L’Article 19 de la CIDE protège les enfants contre toutes les formes de violence physique ou mentale, ainsi que contre les diverses formes de blessures, d’abus, de négligence et de maltraitance (Assemblée générale des Nations Unies, 2023).
Les violences faites aux femmes et aux enfants sont également proscrites par de nombreuses conventions régionales, notamment celles élaborées par le Conseil de l’Europe, l’Union européenne, la Cour interaméricaine des droits de l’Homme et l’Union africaine (Assemblée générale des Nations Unies, 2023). L’arène politique internationale regorge également des textes réglementant les cas de garde au niveau international afin de protéger l’intérêt supérieur de l’enfant et de prévenir les enlèvements d’enfants. On peut citer la Convention sur les aspects civils de l’enlèvement international d’enfants(Assemblée Générale des Nations Unies, 2023).

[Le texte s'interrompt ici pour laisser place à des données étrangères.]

/-! ### Commands -/

/-- Everything a command can do when it completes, and every command completes (R59). -/
theorem exec_spec (i : Instr) (s : State) :
    (∃ v, exec i s = .next (s.setResult v) ∧
      ((∃ a b, i = .crc8 a b) ∨ (∃ a b c, i = .crcchk a b c) ∨ (∃ c, i = .stuff c) ∨ (∃ c, i = .unesc c))) ∨
    (∃ v, exec i s = .next (s.setAcc v) ∧ (i = .sumclr ∨ ∃ c, i = .sumadd c)) ∨
    (∃ k, exec i s = .next (send k s) ∧ (i = .pwron ∨ i = .pwroff ∨ i = .clean ∨ i = .reqdata)) ∨
    (exec i s = .next (s.setEngine (.decode (decodeStart s.cfg.mode))) ∧ i = .read) ∨
    (exec i s = .next { s with
      linkState := .initializing, isHealthy := false, badCnt := 0, goodCnt := Config.goodCntInit
      lastGoodTs := s.now } ∧ i = .init) := by
  cases i with
  | crc8 a b => exact .inl ⟨_, rfl, .inl ⟨a, b, rfl⟩⟩
  | crcchk a b c => exact .inl ⟨_, rfl, .inr (.inl ⟨a, b, c, rfl⟩)⟩
  | sumclr => exact .inr (.inl ⟨_, rfl, .inl rfl⟩)
  | sumadd c => exact .inr (.inl ⟨_, rfl, .inr ⟨c, rfl⟩⟩)
  | stuff c => exact .inl ⟨_, rfl, .inr (.inr (.inl ⟨c, rfl⟩))⟩
  | unesc c => exact .inl ⟨_, rfl, .inr (.inr (.inr ⟨c, rfl⟩))⟩
  | pwron => exact .inr (.inr (.inl ⟨_, rfl, .inl rfl⟩))
  | pwroff => exact .inr (.inr (.inl ⟨_, rfl, .inr (.inl rfl)⟩))
  | clean => exact .inr (.inr (.inl ⟨_, rfl, .inr (.inr (.inl rfl))⟩))
  | reqdata => exact .inr (.inr (.inl ⟨_, rfl, .inr (.inr (.inr rfl))⟩))
  | read => exact .inr (.inr (.inr (.inl ⟨rfl, rfl⟩)))
  | init => exact .inr (.inr (.inr (.inr ⟨rfl, rfl⟩)))

/-! ### The host -/

theorem offsetOf_base {p : Params} {off : Nat} (h : off < 0x80) : offsetOf p (p.baseAddr + off) = some off := by
  unfold offsetOf
  rw [if_pos ⟨Nat.le_add_right _ _, by omega⟩, Nat.add_sub_cancel_left]

theorem offsetOf_self (p : Params) : offsetOf p p.baseAddr = some 0 := by
  simpa using offsetOf_base (p := p) (off := 0) (by decide)

theorem wholeWord_iff (off size : Nat) : wholeWord off size = true ↔ size = 4 ∧ off % 4 = 0 := by
  simp [wholeWord]

theorem regAt_writable {off : Nat} {r : Reg} (h : regAt off = some r) (hw : r.writable = true) :
    (off = 0x00 ∧ r = .cmd) ∨ (off = 0x04 ∧ r = .status) ∨ (off = 0x10 ∧ r = .threshold) := by
  unfold regAt at h
  split at h <;> simp_all <;> subst h <;> simp_all [Reg.writable]

/-- What `MemWrite(off, 4, v)` can do (R45 to R47, R139). -/
theorem hostWrite_spec (off : Nat) (v : Word) (s : State) :
    (off = 0x00 ∧ s.busy = false ∧ hostWrite off v s = acceptCommand v s) ∨
    (off = 0x04 ∧ s.busy = false ∧ hostWrite off v s = .next (s.clearSticky v)) ∨
    (off = 0x10 ∧ s.busy = false ∧ hostWrite off v s = .next (s.setThreshold v)) ∨
    ((off = 0x00 ∨ off = 0x04 ∨ off = 0x10) ∧ s.busy = true ∧ hostWrite off v s = .next s.raiseOverrun) ∨
    (off ≠ 0x00 ∧ off ≠ 0x04 ∧ off ≠ 0x10 ∧ hostWrite off v s = .fault .unmappedOrReadonly) := by
  by_cases h0 : off = 0x00
  · subst h0
    cases hb : s.busy
    · exact .inl ⟨rfl, rfl, by simp [hostWrite, regAt, hb]⟩
    · exact .inr (.inr (.inr (.inl ⟨.inl rfl, rfl, by simp [hostWrite, regAt, hb]⟩)))
  by_cases h4 : off = 0x04
  · subst h4
    cases hb : s.busy
    · exact .inr (.inl ⟨rfl, rfl, by simp [hostWrite, regAt, hb]⟩)
    · exact .inr (.inr (.inr (.inl ⟨.inr (.inl rfl), rfl, by simp [hostWrite, regAt, hb]⟩)))
  by_cases h10 : off = 0x10
  · subst h10
    cases hb : s.busy
    · exact .inr (.inr (.inl ⟨rfl, rfl, by simp [hostWrite, regAt, hb]⟩))
    · exact .inr (.inr (.inr (.inl ⟨.inr (.inr rfl), rfl, by simp [hostWrite, regAt, hb]⟩)))
  refine .inr (.inr (.inr (.inr ⟨h0, h4, h10, ?_⟩)))
  unfold hostWrite
  split
  · next h => exact absurd (regAt_writable h rfl) (by simp [h0])
  · next h => exact absurd (regAt_writable h rfl) (by simp [h4])
  · next h => exact absurd (regAt_writable h rfl) (by simp [h10])
  · rfl

/-- Accepting a command word runs the command or sets `ILLEGAL`; it never stops (R58, R60). -/
theorem acceptCommand_spec (w : Word) (s : State) :
    (∃ i, decode w = .ok i ∧ acceptCommand w s = exec i s) ∨
    ((∃ e, decode w = .error e) ∧ acceptCommand w s = .next s.raiseIllegal) := by
  unfold acceptCommand
  cases h : decode w with
  | ok i => exact .inl ⟨i, rfl, rfl⟩
  | error e => exact .inr ⟨⟨e, rfl⟩, rfl⟩

/-- Everything a host access can do when it answers a next state. -/
theorem hostAccess_next {a : Access} {s t : State} (h : hostAccess a s = .next t) :
    t = s ∨ (∃ off r, regAt off = some r ∧ t = s.logRead off (readReg r s)) ∨
    (s.busy = true ∧ t = s.raiseOverrun) ∨
    (∃ addr v, s.busy = false ∧ a = .write addr 4 v ∧ offsetOf s.cfg addr = some 0x00 ∧
      ((∃ i, decode v = .ok i ∧ exec i s = .next t) ∨ t = s.raiseIllegal)) ∨
    (∃ v, s.busy = false ∧ (t = s.clearSticky v ∨ t = s.setThreshold v)) := by
  cases a with
  | read addr size =>
    simp only [hostAccess] at h
    split at h
    · exact .inl (Host.Outcome.next.inj h).symm
    · split at h
      · simp only [hostRead] at h
        split at h
        · cases h
        · next r hr => exact .inr (.inl ⟨_, r, hr, (Host.Outcome.next.inj h).symm⟩)
      · cases h
  | write addr size v =>
    simp only [hostAccess] at h
    split at h
    · exact .inl (Host.Outcome.next.inj h).symm
    · next off ho =>
      split at h
      · next hw =>
        obtain ⟨rfl, -⟩ := (wholeWord_iff _ _).1 hw
        rcases hostWrite_spec off v s with ⟨rfl, hb, e⟩ | ⟨-, hb, e⟩ | ⟨-, hb, e⟩ | ⟨-, hb, e⟩ | ⟨-, -, -, e⟩
        · refine .inr (.inr (.inr (.inl ⟨addr, v, hb, rfl, ho, ?_⟩)))
          rw [e] at h
          rcases acceptCommand_spec v s with ⟨i, hi, e'⟩ | ⟨-, e'⟩
          · exact .inl ⟨i, hi, e' ▸ h⟩
          · rw [e'] at h
            exact .inr (Host.Outcome.next.inj h).symm
        · rw [e] at h
          exact .inr (.inr (.inr (.inr ⟨v, hb, .inl (Host.Outcome.next.inj h).symm⟩)))
        · rw [e] at h
          exact .inr (.inr (.inr (.inr ⟨v, hb, .inr (Host.Outcome.next.inj h).symm⟩)))
        · rw [e] at h
          exact .inr (.inr (.inl ⟨hb, (Host.Outcome.next.inj h).symm⟩))
        · rw [e] at h
          cases h
      · cases h

/-! ### Turns and steps -/

theorem nextTurn_spec (s : State) :
    ∃ ts, (nextTurn s).2 = { s with sched := ts } ∧ ts = s.sched.tail := by
  refine ⟨s.sched.tail, ?_, rfl⟩
  unfold nextTurn
  cases h : s.sched with
  | nil => cases s; simp_all
  | cons t ts => simp

theorem nextTurn_state (s : State) : (nextTurn s).2 = { s with sched := s.sched.tail } := by
  obtain ⟨ts, h, rfl⟩ := nextTurn_spec s
  exact h

/-- Everything a step can do when it answers a next state, in terms of the turn taken. -/
theorem step_next {s t : State} (h : step s = .next t) :
    ((nextTurn s).1 = .host ∧ hostTurn { s with sched := s.sched.tail } = .next t) ∨
    ((nextTurn s).1 = .engine ∧ t = engineTurn { s with sched := s.sched.tail }) ∨
    (∃ bs, (nextTurn s).1 = .peer bs ∧ t = { s with sched := s.sched.tail, rx := s.rx ++ bs }) ∨
    (∃ bs, (nextTurn s).1 = .answer bs ∧ t = { s with sched := s.sched.tail, busAnswers := s.busAnswers ++ [bs] }) ∨
    (∃ d, (nextTurn s).1 = .tick d ∧ t = { s with sched := s.sched.tail, now := s.now + d }) ∨
    ((nextTurn s).1 = .reset ∧ t = State.resetBlock { s with sched := s.sched.tail }) := by
  unfold step at h
  rw [nextTurn_state] at h
  cases hn : (nextTurn s).1 with
  | host => rw [hn] at h; exact .inl ⟨rfl, h⟩
  | engine => rw [hn] at h; exact .inr (.inl ⟨rfl, (Host.Outcome.next.inj h).symm⟩)
  | peer bs => rw [hn] at h; exact .inr (.inr (.inl ⟨bs, rfl, (Host.Outcome.next.inj h).symm⟩))
  | answer bs => rw [hn] at h; exact .inr (.inr (.inr (.inl ⟨bs, rfl, (Host.Outcome.next.inj h).symm⟩)))
  | tick d => rw [hn] at h; exact .inr (.inr (.inr (.inr (.inl ⟨d, rfl, (Host.Outcome.next.inj h).symm⟩))))
  | reset => rw [hn] at h; exact .inr (.inr (.inr (.inr (.inr ⟨rfl, (Host.Outcome.next.inj h).symm⟩))))

/-- Everything the host's turn can do when it answers a next state. -/
theorem hostTurn_next {s t : State} (h : hostTurn s = .next t) :
    (s.program = [] ∧ t = s) ∨
    (∃ ops, s.program = .poll :: ops ∧ t = pollTurn ops s) ∨
    (∃ a ops, s.program = .access a :: ops ∧ hostAccess a { s with program := ops } = .next t) := by
  unfold hostTurn at h
  split at h
  · next hp => exact .inl ⟨hp, (Host.Outcome.next.inj h).symm⟩
  · next a ops hp => exact .inr (.inr ⟨a, ops, hp, h⟩)
  · next ops hp => exact .inr (.inl ⟨ops, hp, (Host.Outcome.next.inj h).symm⟩)

/-- A step while the engine runs alone: nothing listed and a READ in progress. -/
theorem step_of_engine {s : State} (hs : s.sched = []) (hb : s.busy = true) : step s = .next (engineTurn s) := by
  simp [step, nextTurn, hs, defaultTurn, hb, takeTurn]

theorem runFor_zero (s : State) : runFor 0 s = .next s := rfl

theorem runFor_succ {s t : State} (n : Nat) (h : step s = .next t) : runFor (n + 1) s = runFor n t := by
  rw [runFor, h]

theorem runFor_succ_fault {s : State} {e : Fault} (n : Nat) (h : step s = .fault e) :
    runFor (n + 1) s = .fault e := by
  rw [runFor, h]

theorem runFor_succ_refused {s : State} {e : Refusal} (n : Nat) (h : step s = .refused e) :
    runFor (n + 1) s = .refused e := by
  rw [runFor, h]

/-- A run in two parts. -/
theorem runFor_add {s t : State} {m : Nat} (n : Nat) (h : runFor m s = .next t) :
    runFor (m + n) s = runFor n t := by
  induction m generalizing s with
  | zero =>
    rw [runFor_zero] at h
    cases h
    rw [Nat.zero_add]
  | succ m ih =>
    cases hs : step s with
    | next u =>
      rw [runFor_succ m hs] at h
      rw [Nat.add_right_comm, runFor_succ _ hs]
      exact ih h
    | fault e =>
      rw [runFor_succ_fault m hs] at h
      cases h
    | refused e =>
      rw [runFor_succ_refused m hs] at h
      cases h

/-- A run of one step. -/
theorem runFor_one {s t : State} (h : step s = .next t) : runFor 1 s = .next t := by
  rw [runFor_succ 0 h, runFor_zero]

end Sys2Proof.Machine
end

Des répercussions considérables
Malheureusement, les principes qui sous-tendent l’application de l’aliénation parentale dans les tribunaux de la famille prévalent également en dehors de la salle d’audience. Les évaluateurs chargés de faire des rapports aux tribunaux de la famille peuvent observer les environnements familiaux à travers des perspectives biaisées, négligeant des signes évidents de maltraitance(Bureau du Haut-Commissaire aux droits de l’Homme des Nations Unies, 2023). Il en va de même pour les agences de protection chargées de défendre les droits des enfants et d’identifier les risques.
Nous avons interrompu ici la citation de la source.